The number in the brackets (e.g., [1]) indicates the order of elements in the result. Because we are getting a scalar value, only one number is shown after such a bracketed number. This will be handy where we operate with vectors instead of scalars. The order of operations can be changed with the use of parentheses. For example:

(1 + 2 - 3) * 4 / 5 ^ 6

## [1] 0

1 + 2 - (3 * 4 / 5) ^ 6

## [1] -188.103

1 + (2 - 3) * 4 / 5 ^ 6

## [1] 0.999744

1 + (2 - 3) * (4 / 5) ^ 6

## [1] 0.737856

The portions of the expression beginning with the pound symbol, #, to the end of the expression before running the expression will be treated as a comment. For example,

6 + 5 - 4 * 3 / 2 ^ 1  # the answer is [Enter]

## [1] 5

Comments can be typed (and ignored) anywhere in the R expressions. Comments can be very informative explaining the expression to be carried by R.
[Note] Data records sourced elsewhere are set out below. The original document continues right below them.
theorem sourceValues_cons {i : Instr} {s t : State} {v : Cell} (hv : sourceValue i.operands s = some v)
    (h : RunsTo i s t) (is : List Instr) :
    sourceValues (i :: is) s = (sourceValues is t).map (v :: ·) := by
  have hone : runAll [i] s = some t := runAll_cons h []
  rw [sourceValues, hv, hone]

/-- A cell that neither TICK nor IO writes. -/
def Undriven (cfg : Config) (a : Cell) : Prop :=
  a ≠ cfg.ioMap.port ∧ a ≠ cfg.ioMap.tickSlow ∧ a ≠ cfg.ioMap.tickFast

theorem complete_read_undriven {s : State} {a : Cell} (h : Undriven s.cfg a) : s.complete.read a = s.read a := by
  obtain ⟨hport, hslow, hfast⟩ := h
  rw [complete_read_of_ne_port hport, tickPhase_read_other hfast hslow]

theorem undriven_of_keepsValue {cfg : Config} {a : Cell} (h : keepsValue cfg a = true) : Undriven cfg a := by
  simp only [keepsValue, Bool.and_eq_true, decide_eq_true_eq, bne_iff_ne] at h
  obtain ⟨⟨⟨-, hport⟩, hslow⟩, hfast⟩ := h
  exact ⟨hport, hslow, hfast⟩

theorem mem_writable_of_keepsValue {cfg : Config} {a : Cell} (h : keepsValue cfg a = true) :
    (Loc.mem a).writable cfg = true := by
  simp only [keepsValue, Bool.and_eq_true, decide_eq_true_eq, bne_iff_ne] at h
  obtain ⟨⟨⟨hbelow, -⟩, -⟩, -⟩ := h
  exact mem_writable (.inl hbelow)

theorem wrote_status {o : Operands} {s t : State} {v : Cell} {fl : Option FlagBits} (h : Wrote o s t v fl) :
    t.status = s.status := by
  obtain ⟨-, -, -, hstatus, -⟩ := h
  exact hstatus

theorem wrote_cfg {o : Operands} {s t : State} {v : Cell} {fl : Option FlagBits} (h : Wrote o s t v fl) :
    t.cfg = s.cfg := by
  obtain ⟨-, -, -, -, -, -, -, -, hcfg⟩ := h
  exact hcfg

/-! Base-indexed loads. -/

/-- LOAD A,[B] with base increment, with its TICK and IO. -/
theorem load_base_runsTo {o : Operands} {s : State} (hs : o.source = .baseInd) (ht : o.target = .reg .a)
    (he : o.sideEffect = .postIncBase) (hrun : s.status = .run) :
    sourceValue o s = some (s.read s.regB) ∧
    ∃ t, RunsTo (.load o) s t ∧ t.cfg = s.cfg ∧ t.regA = s.read s.regB ∧ t.regB = s.regB + 1 ∧
      ∀ a, Undriven s.cfg a → t.read a = s.read a := by
  have hv : sourceValue o s = some (s.read s.regB) := by
    rw [sourceValue, srcValue, hs]
    rfl
  have hloc := targetLoc_reg s ht
  obtain ⟨u, hexec, hwrote⟩ :=
    copiesSource_wrote loadCopiesTheSourceWithItsFlags hv (by rw [hloc]; rfl)
  have hcfg := wrote_cfg hwrote
  have hrest : ∀ a, u.read a = s.read a :=
    wrote_read_of_not_mem hwrote fun b => by rw [hloc]; exact Loc.noConfusion
  refine ⟨hv, u.complete, runsTo_complete hexec ((wrote_status hwrote).trans hrun), by rw [complete_cfg, hcfg],
    ?_, ?_, fun a ha => ?_⟩
  · have hA := wrote_reg_target hwrote hloc
    rw [baseBumped_of_ne_b _ _ (by decide)] at hA
    exact (complete_regA u).trans hA
  · have hB := wrote_reg_other hwrote (r := .b) (by rw [hloc]; decide) (by decide)
    rw [baseBumped_b, if_pos he] at hB
    exact (complete_regB u).trans hB
  · rw [complete_read_undriven (by rwa [hcfg]), hrest]

/-- Settles O43: each load reads the cell B names, moves B past it, and changes none of the other two. -/
theorem threeBaseIndexedLoadsWalkThreeCells : Obligations.ThreeBaseIndexedLoadsWalkThreeCells := by
  intro o s hs ht he hrun _ hfree
  have hB1 : Undriven s.cfg (s.regB + 1) := hfree 1 (by decide)
  have hB2 : Undriven s.cfg (s.regB + 2) := hfree 2 (by decide)
  obtain ⟨hv1, t1, h1, hcfg1, -, hregB1, hread1⟩ := load_base_runsTo hs ht he hrun
  obtain ⟨hv2, t2, h2, hcfg2, -, hregB2, hread2⟩ := load_base_runsTo hs ht he h1.status
  obtain ⟨hv3, t3, h3, -, hregA3, hregB3, -⟩ := load_base_runsTo hs ht he h2.status
  have htwo : s.regB + 1 + 1 = s.regB + 2 := BitVec.add_assoc _ _ _
  have hthree : s.regB + 2 + 1 = s.regB + 3 := BitVec.add_assoc _ _ _
  rw [hregB1, hread1 _ hB1] at hv2
  rw [hregB1, htwo] at hregB2
  have hthird : t2.read t2.regB = s.read (s.regB + 2) := by
    rw [hregB2, hread2 _ (by rwa [hcfg1]), hread1 _ hB2]
  rw [hthird] at hv3 hregA3
  refine ⟨t3, ?_, by rw [hregB3, hregB2, hthree], hregA3, ?_⟩
  · rw [runAll_cons h1, runAll_cons h2, runAll_cons h3, runAll]
  · rw [sourceValues_cons (i := .load o) hv1 h1, sourceValues_cons (i := .load o) hv2 h2, sourceValues_cons (i := .load o) hv3 h3, sourceValues]
    rfl

/-! CALL and RETURN. -/

/-- CALL in the expected shape, with its TICK and IO, onto a cell that keeps its value. -/
theorem call_runsTo {c : Operands} {s : State} {v : Cell} (ht : c.target = .stackInd)
    (he : c.sideEffect = .preDecStack) (hv : sourceValue c s = some v)
    (hkeeps : keepsValue s.cfg (s.regS - 1) = true) (hrun : s.status = .run) :
    ∃ t, RunsTo (.call c) s t ∧ t.regI = v ∧ t.regS = s.regS - 1 ∧ t.read (s.regS - 1) = postFetchI c s ∧
      t.regF = s.regF ∧ t.regA = s.regA ∧ t.regB = s.regB := by
  have hloc := targetLoc_stackInd_preDec s ht he
  obtain ⟨-, hcall⟩ := callPushesTheReturnAddressAndJumps c s
  obtain ⟨-, hwrites⟩ := hcall v hv
  obtain ⟨u, hexec, hI, hregs, hread, hrest⟩ :=
    hwrites (by rw [hloc]; exact mem_writable_of_keepsValue hkeeps)
  obtain ⟨-, hstatus, -, -, -, -, hcfg⟩ := hrest
  rw [hloc] at hregs hread
  have hother : ∀ r, r ≠ .i → r ≠ .f → u.reg r = (adjusted c s).reg r := by
    intro r hr hf
    rw [hregs r hr, baseBumped_of_ne (by rw [he]; decide), regWritten, if_neg hf]
  have hF : u.reg .f = s.regF := by
    rw [hregs .f (by decide), baseBumped_of_ne_b _ _ (by decide)]
    rfl
  have hS : u.reg .s = s.regS - 1 := by
    rw [hother .s (by decide) (by decide), adjusted, he]
    rfl
  refine ⟨u.complete, runsTo_complete hexec (hstatus.trans hrun), (complete_regI u).trans hI,
    (complete_regS u).trans hS, ?_, (complete_regF u).trans hF,
    (complete_regA u).trans (hother .a (by decide) (by decide)),
    (complete_regB u).trans (hother .b (by decide) (by decide))⟩
  rw [complete_read_undriven (undriven_of_keepsValue (by rwa [hcfg])), hread]
  exact cellWritten_keepsValue (s := adjusted c s) _ hkeeps

/-- RETURN in the expected shape, with its TICK and IO. -/
theorem ret_runsTo {r : Operands} {s : State} (hs : r.source = .stackInd) (ht : r.target = .reg .i)
    (he : r.sideEffect = .postIncStack) (hrun : s.status = .run) :
    ∃ t, RunsTo (.ret r) s t ∧ t.regI = s.read s.regS ∧ t.regS = s.regS + 1 ∧ t.regF = s.regF ∧
      t.regA = s.regA ∧ t.regB = s.regB := by
  have hloc := targetLoc_reg s ht
  obtain ⟨u, hexec, hwrote⟩ :=
    copiesSource_wrote ret_copiesSource (sourceValue_stackInd s hs) (by rw [hloc]; rfl)
  have hother : ∀ q, q ≠ .i → q ≠ .f → u.reg q = (adjusted r s).reg q := by
    intro q hq hf
    rw [wrote_reg_other hwrote (by rw [hloc]; exact fun h => hq (Loc.reg.inj h).symm) hf,
      baseBumped_of_ne (by rw [he]; decide)]
  have hI : u.reg .i = s.read s.regS := by
    rw [wrote_reg_target hwrote hloc, baseBumped_of_ne_b _ _ (by decide)]
  have hS : u.regS = s.regS + 1 := by
    rw [wrote_regS hwrote (by rw [hloc]; decide), he, adjustedS]
  have hF : u.regF = s.regF :=
    wrote_regF_of_no_flags hwrote (by rw [hloc]; decide) fun x => by rw [hloc]; exact Loc.noConfusion
  exact ⟨u.complete, runsTo_complete hexec ((wrote_status hwrote).trans hrun), (complete_regI u).trans hI,
    (complete_regS u).trans hS, (complete_regF u).trans hF,
    (complete_regA u).trans (hother .a (by decide) (by decide)),
    (complete_regB u).trans (hother .b (by decide) (by decide))⟩

/-- Settles O54: the RETURN finds at the top of the stack the address the CALL left there. -/
theorem returnAfterCallResumes : Obligations.ReturnAfterCallResumes := by
  intro c r s v hrun _ hct hce hv hrs hrt hre hkeeps
  obtain ⟨t, hcall, htI, htS, htop, htF, htA, htB⟩ := call_runsTo hct hce hv hkeeps hrun
  obtain ⟨u, hret, huI, huS, huF, huA, huB⟩ := ret_runsTo hrs hrt hre hcall.status
  refine ⟨t, u, runAll_cons hcall [], htI, ?_, ?_, ?_, huF.trans htF, huA.trans htA, huB.trans htB⟩
  · rw [runAll_cons hcall, runAll_cons hret, runAll]
  · rw [huI, htS, htop]
  · rw [huS, htS, BitVec.sub_add_cancel]

/-! The stack discipline. -/

/-- The cells from S on hold the given values, the top first, in cells that keep what is stored in them. -/
def StackHolds (s : State) (ws : List Cell) : Prop :=
  ∀ k, (hk : k < ws.length) → keepsValue s.cfg (s.regS + BitVec.ofNat 6 k) = true ∧
    s.read (s.regS + BitVec.ofNat 6 k) = ws[k]

theorem stackHolds_nil (s : State) : StackHolds s [] := fun _ hk => absurd hk (Nat.not_lt_zero _)

/-- Address k + 1 above the new top is address k above the old one. -/
theorem above_new_top (a : Cell) (k : Nat) : a - 1 + BitVec.ofNat 6 (k + 1) = a + BitVec.ofNat 6 k := by
  bv_omega

/-- Below the top of memory no cell above the old top is the new top. -/
theorem above_ne_new_top {a : Cell} {k n : Nat} (hk : k < n) (hlow : 1 ≤ a.toNat) (hroom : a.toNat + n ≤ 63) :
    a + BitVec.ofNat 6 k ≠ a - 1 := by
  bv_omega

/-- A push puts its value on top of what the stack holds. -/
theorem stackHolds_push {s t : State} {v : Cell} {ws : List Cell} (hS : t.regS = s.regS - 1)
    (hcfg : t.cfg = s.cfg) (hkeeps : keepsValue s.cfg (s.regS - 1) = true) (htop : t.read (s.regS - 1) = v)
    (hothers : ∀ a, keepsValue s.cfg a = true → a ≠ s.regS - 1 → t.read a = s.read a)
    (hlow : 1 ≤ s.regS.toNat) (hroom : s.regS.toNat + ws.length ≤ 63) (h : StackHolds s ws) :
    StackHolds t (v :: ws) := by
  intro k hk
  rw [hS, hcfg]
  cases k with
  | zero =>
    have hzero : s.regS - 1 + BitVec.ofNat 6 0 = s.regS - 1 := BitVec.add_zero _
    rw [hzero]
    exact ⟨hkeeps, htop⟩
  | succ k =>
    have hk' : k < ws.length := Nat.lt_of_succ_lt_succ hk
    obtain ⟨hkept, hval⟩ := h k hk'
    rw [above_new_top]
    exact ⟨hkept, (hothers _ hkept (above_ne_new_top hk' hlow hroom)).trans hval⟩

/-- The top of the stack is the first of its values. -/
theorem stackHolds_top {s : State} {w : Cell} {ws : List Cell} (h : StackHolds s (w :: ws)) :
    s.read s.regS = w := by
  obtain ⟨-, hval⟩ := h 0 (Nat.zero_lt_succ _)
  rwa [show s.regS + BitVec.ofNat 6 0 = s.regS from BitVec.add_zero _] at hval

/-- A pop leaves the values under the top. -/
theorem stackHolds_pop {s t : State} {w : Cell} {ws : List Cell} (hS : t.regS = s.regS + 1)
    (hcfg : t.cfg = s.cfg) (hread : ∀ a, keepsValue s.cfg a = true → t.read a = s.read a)
    (h : StackHolds s (w :: ws)) : StackHolds t ws := by
  intro k hk
  obtain ⟨hkept, hval⟩ := h (k + 1) (Nat.succ_lt_succ hk)
  have haddr : s.regS + 1 + BitVec.ofNat 6 k = s.regS + BitVec.ofNat 6 (k + 1) := by bv_omega
  rw [hS, hcfg, haddr]
  exact ⟨hkept, (hread _ hkept).trans hval⟩

theorem isPush_iff {i : Instr} : isPush i = true ↔
    i = .push i.operands ∧ i.operands.source ≠ .none ∧ i.operands.target = .stackInd ∧
      i.operands.sideEffect = .preDecStack := by
  simp only [isPush, Bool.and_eq_true, beq_iff_eq, bne_iff_ne, and_assoc]
  refine and_congr_left fun _ => ⟨fun h => ?_, fun h => by rw [h]; rfl⟩
  rw [← ofClass_eta i, h, ofClass_operands]
  rfl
The default number of decimal places is 7. It can be changed with the options() function with the digits argument for which the valid values are \(0 - 22\). It should be noted that there may exist rounding errors when a very larger number of decimal places, say \(22\), is employed. For example, \(1/3\) will yield \(0.3333333\) in the default setting, but the following rounding error can occur when a higher precision is requested:

options(digits = 22)
1/3

## [1] 0.3333333333333333148296

With the same options() function in effect, the mathematical constant \(\pi\) can be obtained using R both directly with the pi command and indirectly with the arc tangent function:

pi

## [1] 3.141592653589793115998

4 * atan(1)

## [1] 3.141592653589793115998

Other mathematical constants can be obtained using R functions. In fact, nearly all of the common mathematical function are available in R with arguments in parentheses (i.e., parenthetical arguments). For example, mathematical functions include:

abs() - absolute value
exp() - exponential (e to a power)
gamma() - gamma function
lgamma() - log of gamma function
log() - logarithm
log10() - logarithm of base 10
sign() - signum function
sqrt() - square root
floor() - largest integer, less than or equal to
ceiling() - smallest integer, greater than or equal to
trunc() - truncation to the nearest integer
factorial() - factorial
lfactorial() - log of factorial

A full range of logical operators can be used in R:

> - greater than
< - less than
>= - greater than or equal to
<= - less than or equal to
== - equality
!= - non-equality
& - elementwise AND
| - elementwise OR
&& - control AND
|| - control OR
! - unary not

In the trigonometric functions, the arguments are in radians instead of degrees. For example:

sin(pi / 6)

## [1] 0.4999999999999999444888

pi / 6

## [1] 0.5235987755982988156589

sin(0.5235988)

## [1] 0.500000021132492977749

sin((30 / 180) * pi)

## [1] 0.4999999999999999444888

A scalar value or the result from arithmetic operators can be saved as a variable with the assignment function <- or =. The value can be listed by typing in the variable name:

a = sin(pi / 6)

b = cos(pi / 6)

c = sqrt(a ^ 2 + b ^ 2)

c

## [1] 1

Multiple expressions can be combined by separating them with semi-colons. Spaces are mostly optional in the R commands, but readability will be enhanced when proper spacing is employed. For example,

a = sin(pi/6); b = cos(pi/6); c = sqrt(a ^ 2 + b ^ 2); c

## [1] 1

R can handle operations of complex numbers that have real parts and imaginary parts albeit not really useful in applied statistical procedures:

x = 4 + 2i
Re(x)

## [1] 4

Im(x)

## [1] 2

y = 4 - 2i
x + y

## [1] 8+0i

x * y

## [1] 20+0i

3.2 Vector Arithmetic

Here, a vector is an ordered collection of values of the same type stored under one variable name. In fact, even a single value is technically a vector of length one. Usually, when we say vector we mean a structure with multiple elements. One can have numeric vectors (i.e., a series of numbers), a character of vectors (i.e., a series of strings), or logical vectors (TRUE or FALSE values). The key rule is all elements in a vector must be of the same class or type.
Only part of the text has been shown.